In this example, I am using Least Mean Squares for system identification. The system has coefficients / impulse response given by $\mathbf{h}$ which are estimated. The input signal to the system is $d$. The noisy output is $x$ where, the noise $e$ is Additive White Gaussian. I am trying to estimate the coefficients -- system identification using Least Mean Square and estimating the input $d$ as well. I am using an equalizer for this.

Thank you.

$x_n = r_n + e_n = \mathbf{h}^T \mathbf{d} + e_n$ where $\mathbf{h}$ represents the coefficients, $d$ is the input and $e_n$ is Additive White Gaussian Noise.

%% Channel and noise level
h = [0.9 0.3 -0.1]; % Channel
SNRr = 10;              % Noise Level

%% Input/Output data
N = 1000;               % Number of samples
Bits = 2;               % Number of bits for modulation (2-bit for Binary modulation)
data = randi([0 1],1,N);        % Random signal
d = real(pskmod(data,Bits));    % BPSK Modulated signal (desired/output)
r = filter(h,1,d);              % Signal after passing through channel
x = awgn(r, SNRr);              % Noisy Signal after channel (given/input)

%% LMS parameters
epoch = 10;        % Number of epochs (training repetation)
eta = 1e-3;         % Learning rate / step size
order=10;           % Order of the equalizer

U = zeros(1,order); % Input frame
W = zeros(1,order); % Initial Weigths

%% Algorithm
To get this we have to find error between input and output. As I understood x is an input for our model and y is an output.

%% Algorithm
for k = 1 : epoch
for n = 1 : N
U(1,2:end) = U(1,1:end-1);  % Sliding window
U(1,1) = x(n);              % Present Input

y(n) = (W)*U';             % Calculating output of LMS
e(n) = x(n) - y(n);           % Instantaneous error
W = W +  eta * e(n) * U ;  % Weight update rule of LMS
J(k,n) = e(n) * (e(n))';        % Instantaneous square error
end
end


UPDATE : Please find below the picture that shows the step at which I am stuck. In the picture, the plus sign is the addition of Additive White Gaussian noise. I think the outcome of system identification of the unknown system is that the system should respond by producing the same output when given the same input. Or to predict. I don't want the MSE. • plot the mean square error alongwith the evolution of input data ? – AlexTP Oct 21 '17 at 6:45
• @AlexTP: Please see the update. I have put up the picture based on my understanding of system identification. Please correct me if this is wrong. I don't want the MSE plot. In many articles I have seen that using testing data, the estimated coefficients are applied and the graph of the plot of predicted output using this testing data and the graph of the plot of known output is plotted. This is known as validating model -- Comparing simulated or predicted model output to measured output. – Ria George Oct 21 '17 at 19:12
• But I am confused how to do this as I have noisy measured output---comparing noisy measured output with simulated data on testing set does not make sense to me. – Ria George Oct 21 '17 at 19:14
• What is input to the estimated model? – learner Oct 24 '17 at 12:53
• @learner: The input to the estimated model is the noisy signal $x$ given in the lines U(1,1) = x(n); ;y(n) = (W)*U';  – Ria George Oct 25 '17 at 0:31

I agree with AlexTP's idea of simply plotting the instantaneous error between the model's output and the system's output over time. The exact implementation is a bit tricky though, because you are not only estimating the impulse response (using LMS) but also doing an "inverse" filter operation to estimate the unknown inputs. One way is to use a standard machine learning approach outlined in this answer.

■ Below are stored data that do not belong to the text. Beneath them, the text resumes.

/-- ATOM (R204 to R206). -/
def execAtom (w : BitVec 1) (r : Order) (p : Aop) (b : BitVec 5) (o t : VCode) (s : State) : Out State :=
  issue (.atom w r p b o t) s fun s k act =>
    let n := 4 * (w.toNat + 1)
    s.memOp k act true n (k.ea b o) (fun x => s.check k .rmw n n (k.ea b o x)) fun s locs =>
      s.rmwEffect (.atom w r p b o t) k act (acqOrder r) (relOrder r) n t locs fun l old => some (atomOp p (8 * n) old (k.regNat l (k.vnum .vd t) n))

/-- CAS (R207): a failing one writes nothing. -/
def execCas (r : Order) (p : CasSize) (b : BitVec 5) (o t : VCode) (s : State) : Out State :=
  issue (.cas r p b o t) s fun s k act =>
    let n := 4 * casRegs p
    s.memOp k act true n (k.ea b o) (fun x => s.check k .rmw n n (k.ea b o x)) fun s locs =>
      s.rmwEffect (.cas r p b o t) k act (acqOrder r) (relOrder r) n t locs fun l old =>
        if old == k.regNat l (k.vnum .vd t) n then some (k.regNat l (k.vnum .vd t + casRegs p) n) else none

/-! ## PRES, MON, MWAIT (R208 to R212) -/

/-- PRES (R208): it never parks and raises no POISON. -/
def execPres (l : BitVec 4) (b : BitVec 5) (o t : VCode) (s : State) : Out State :=
  issue (.pres l b o t) s fun s k act =>
    let chk (x : Nat) := s.check k .pres 1 1 (k.ea b o x)
    let bad : List Mark := (laneList act).filterMap fun x => match chk x with | .ok _ => none | .error c => some ⟨x, c, k.ea b o x⟩
    if s.memHeld k then s
    else if !bad.isEmpty then s.takeTrap k bad 0
    else
      let s := s.learnAll k ((laneList act).map (k.ea b o))
      s.finish (.pres l b o t) k.id act fun c => c.writeV s.fresh l.toNat act fun x _ =>
        [(k.vnum .vd t, match chk x with
          | .ok (.deck off) => (if s.present (off / 128) then 1 else 0) + (if s.poisoned (off / 128) then 2 else 0)
          | .ok _ => 1
          | .error _ => 0)]

/-- The line a MON arms, with the virtual address of the line (R209). -/
def monLine (k : Crew) (va : Nat) : Loc → Option MonEntry
  | .deck off => some { space := .deck, line := off / 128, va := va / 128 * 128, triggered := false }
  | .squad off => some { space := .squad k.squad, line := off / 128, va := va / 128 * 128, triggered := false }
  | .skm off => some { space := .skm, line := off / 128, va := va / 128 * 128, triggered := false }
  | .spill _ => none
/-- One line armed (R209). -/
def Crew.arm (k : Crew) (m : MonEntry) : Crew :=
  if k.mon.any fun e => e.space == m.space && e.line == m.line then k
  else if k.mon.length < 4 then { k with mon := k.mon ++ [m] }
  else { k with monOvf := true }

/-- MON (R209): the lines are armed before the word is read. -/
def execMon (l : BitVec 4) (b : BitVec 5) (o t : VCode) (s : State) : Out State :=
  issue (.mon l b o t) s fun s k act =>
    s.memOp k act false 4 (k.ea b o) (fun x => s.check k .mon 4 4 (k.ea b o x)) fun s locs =>
      let k' := (locs.filterMap fun x => monLine k (k.ea b o x.1) x.2).foldl (fun (c : Crew) m => c.arm m) k
      (if (s.shutLines k (k.ea b o) locs 4).isEmpty then s.setCrew k' else s).loadEffect (.mon l b o t) k act true l.toNat .w32 t (k.ea b o) locs

/-- The end of an MWAIT (R211): the reason code and an empty table. -/
def Crew.endMon (k : Crew) (d : Nat) (code : Word) : Crew := { k.setS d code with mon := [], monOvf := false }

/-- MWAIT (R211), a memory instruction for R104 and R179. -/
def execMwait (imm : BitVec 15) (d : SCode) (s : State) : Out State :=
  issue (.mwait imm d) s fun s k act =>
    let fin (code : Word) : State := s.done (.mwait imm d) (k.endMon d.toNat code) act
    if s.memHeld k then s
    else if k.mon.isEmpty then fin 2
    else if k.monOvf then fin 3
    else if k.mon.any (·.triggered) then fin 0
    else s.waits k (.mwait d.toNat (if imm == 0 then none else some ((s.cycles k.core).toNat + 16 * imm.toNat))) act

/-- MWAIT_WAKE: an entry has triggered (R211); it is no acquire. -/
def execMwaitWake (crew : Nat) (s : State) : Out State :=
  .next <|
    match s.crew? crew with
    | none => s
    | some c =>
      match c.wait with
      | some (.mwait d _) => if c.mon.any (·.triggered) then s.setCrew (c.endMon d 0).wake else s
      | _ => s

1. Split your known input data $\mathbf d$ into two halves - training and testing (or validation$^*$).
2. Using the training half, run LMS and estimate the channel coefficients $\hat{\mathbf{h}}$.
3. Now use your test set and apply them to the noisy system to obtain outputs $x_n = \mathbf h^T \mathbf d + e_n$ and also apply them to the filter learned in step 2 to get $\hat x_n = \mathbf{\hat h}^T\mathbf d$. Compute the error$^\dagger$ between $\hat x_n$ and $x_n$ and make sure it's acceptable/small.$^\&$
4. If you are happy with the performance in step 3, your filter $\hat{\mathbf h}$ is ready for real world where you use the inverse of the filter $\hat{\mathbf h}$ to estimate the unknown inputs.$^{\ddagger}$

$^*$ Since you aren't doing model selection, you don't need a validation set, or in other words, your test and validation set are the same. If you do care about model selection (eg. choosing the best filter order) you can split your data into 3 pieces - training, testing and validation.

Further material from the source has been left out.